Required work: The only thing to report is how many lines of the data contain the word "provides".

Supplied records:
/-- FLASH_OPERATION_DONE (R165). -/
def execFlashOperationDone (t : Nat) (res : FlashResult) (s : State) : Host.Outcome State Fault Refusal := .next (flashDone res (s.at t))

/-- SF_CFG_WRITE (R163). -/
def execSfCfgWrite (t p value : Nat) (s : State) : Host.Outcome State Fault Refusal := .next (sfCfgWrite p value (s.at t))

end Sys2Proof.Machine
end

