/-- 06 R284, R285: a LOG_READ of a live room with a log, its buffer aligned and long enough, with SET_MARK at a retained record, with OLDEST,
or from the mark of its reader, takes the records from there that fit, in whole records, moves that mark behind them, forgets the reader's
lost span and begins the copy; no other room, and nothing else, changes. -/
def Obligations.LogReadCopies : Prop :=
  ∀ (t p r : Nat) (d : Desc) (s : State) (i k m : Nat) (rm : Room) (gap : Bytes) (recs : List (Nat × Bytes)) (e : Nat),
    (s.at t).takes p r 0x1C d = true → s.handleCheck p 1 d.handle = none → s.roomAt d.handle = some (i, rm) → d.length % 64 = 0 →
    16384 ≤ d.length → d.length ≤ 16777216 → dfld d 16 8 % 64 = 0 → rm.logMib ≠ 0 → k = dbits d 24 1 0 →
    (bit (dfld d 25 1) 0 = true → ∃ b, (dfld d 32 8, b) ∈ rm.logRecs) →
    m = (if bit (dfld d 25 1) 1 = true then rm.oldest else if bit (dfld d 25 1) 0 = true then dfld d 32 8 else rm.marks.getD k 0) →
    (look rm.lostSpan k = none → gap = []) →
    (∀ a b c f, look rm.lostSpan k = some (a, b, c, f) → gap = gapRecord a b c f (s.at t).timeNs) →
    (recs, e) = takeRecords rm.logBad (s.at t).timeNs (rm.logRecs.filter (fun x => decide (m ≤ x.1))) (d.length - gap.length) m →
    ∃ u, exec (.logRead t p r d) s = .next u ∧
      u.dmas = s.dmas ++ [{
        id := s.nextDma, port := p, ring := r, seq := s.nextSeq, use := .log (dfld d 16 8) i rm.inc k gap recs d.length,
        issued := (s.host p).canIssue }] ∧
      look u.objs.rooms i = some { rm with marks := setAt rm.marks k e, lostSpan := del rm.lostSpan k } ∧
      (∀ j, j ≠ i → look u.objs.rooms j = look s.objs.rooms j) ∧ u.objs = { s.objs with rooms := u.objs.rooms } ∧
      u = { s.at t with
        hosts := u.hosts, cnt := u.cnt, nextSeq := s.nextSeq + 1, nextDma := s.nextDma + 1, dmas := u.dmas, objs := u.objs }

/-- 02 R117: a HOST_TX of at most 9,212 bytes to a logical port that the mode provides begins the read of its frame once its pool has room,
while none waits before it. 02 R112: a PUNT_POST on the punt ring gives the port one more buffer. -/
def Obligations.HostTxAndPuntPost : Prop :=
  (∀ (t p r : Nat) (d : Desc) (s : State), (s.at t).takes p r 0x1B d = true → d.length ≤ 9212 →
    provides s.gens.cur (txLport d) = true → s.net.hostWait = [] →
    s.poolTakes (s.poolOf (txLport d) (txClass d)) (cellsOf (hostLen d.length)) = true →
    ∃ u, exec (.hostTx t p r d) s = .next u ∧ u.net.hostWait = [] ∧
      u.dmas = s.dmas ++ [{
        id := s.nextDma, port := p, ring := r, seq := s.nextSeq, use := .hostTx, issued := (s.host p).canIssue
        gen := s.gen, pool := s.poolOf (txLport d) (txClass d), desc := d }] ∧
      u.net.lports = s.net.lports ∧ u.objs = s.objs ∧ u.media = s.media ∧ u.gens = s.gens ∧
      (u.pool (s.poolOf (txLport d) (txClass d))).level = (s.pool (s.poolOf (txLport d) (txClass d))).level + cellsOf (hostLen d.length)) ∧
  (∀ (t p r : Nat) (d : Desc) (s : State), (s.at t).takes p r 0x1A d = true → (s.host p).puntRing = some r → d.length % 64 = 0 →
    256 ≤ d.length → d.length ≤ 16384 → dfld d 16 8 % 64 = 0 → (s.host p).puntHeld = [] →
    ∃ u, exec (.puntPost t p r d) s = .next u ∧
      (u.host p).puntBufs = (s.host p).puntBufs ++ [{ ring := r, seq := s.nextSeq, len := d.length, addr := dfld d 16 8 }] ∧
      u = { s.at t with hosts := u.hosts, cnt := u.cnt, nextSeq := s.nextSeq + 1 })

Finished task: 2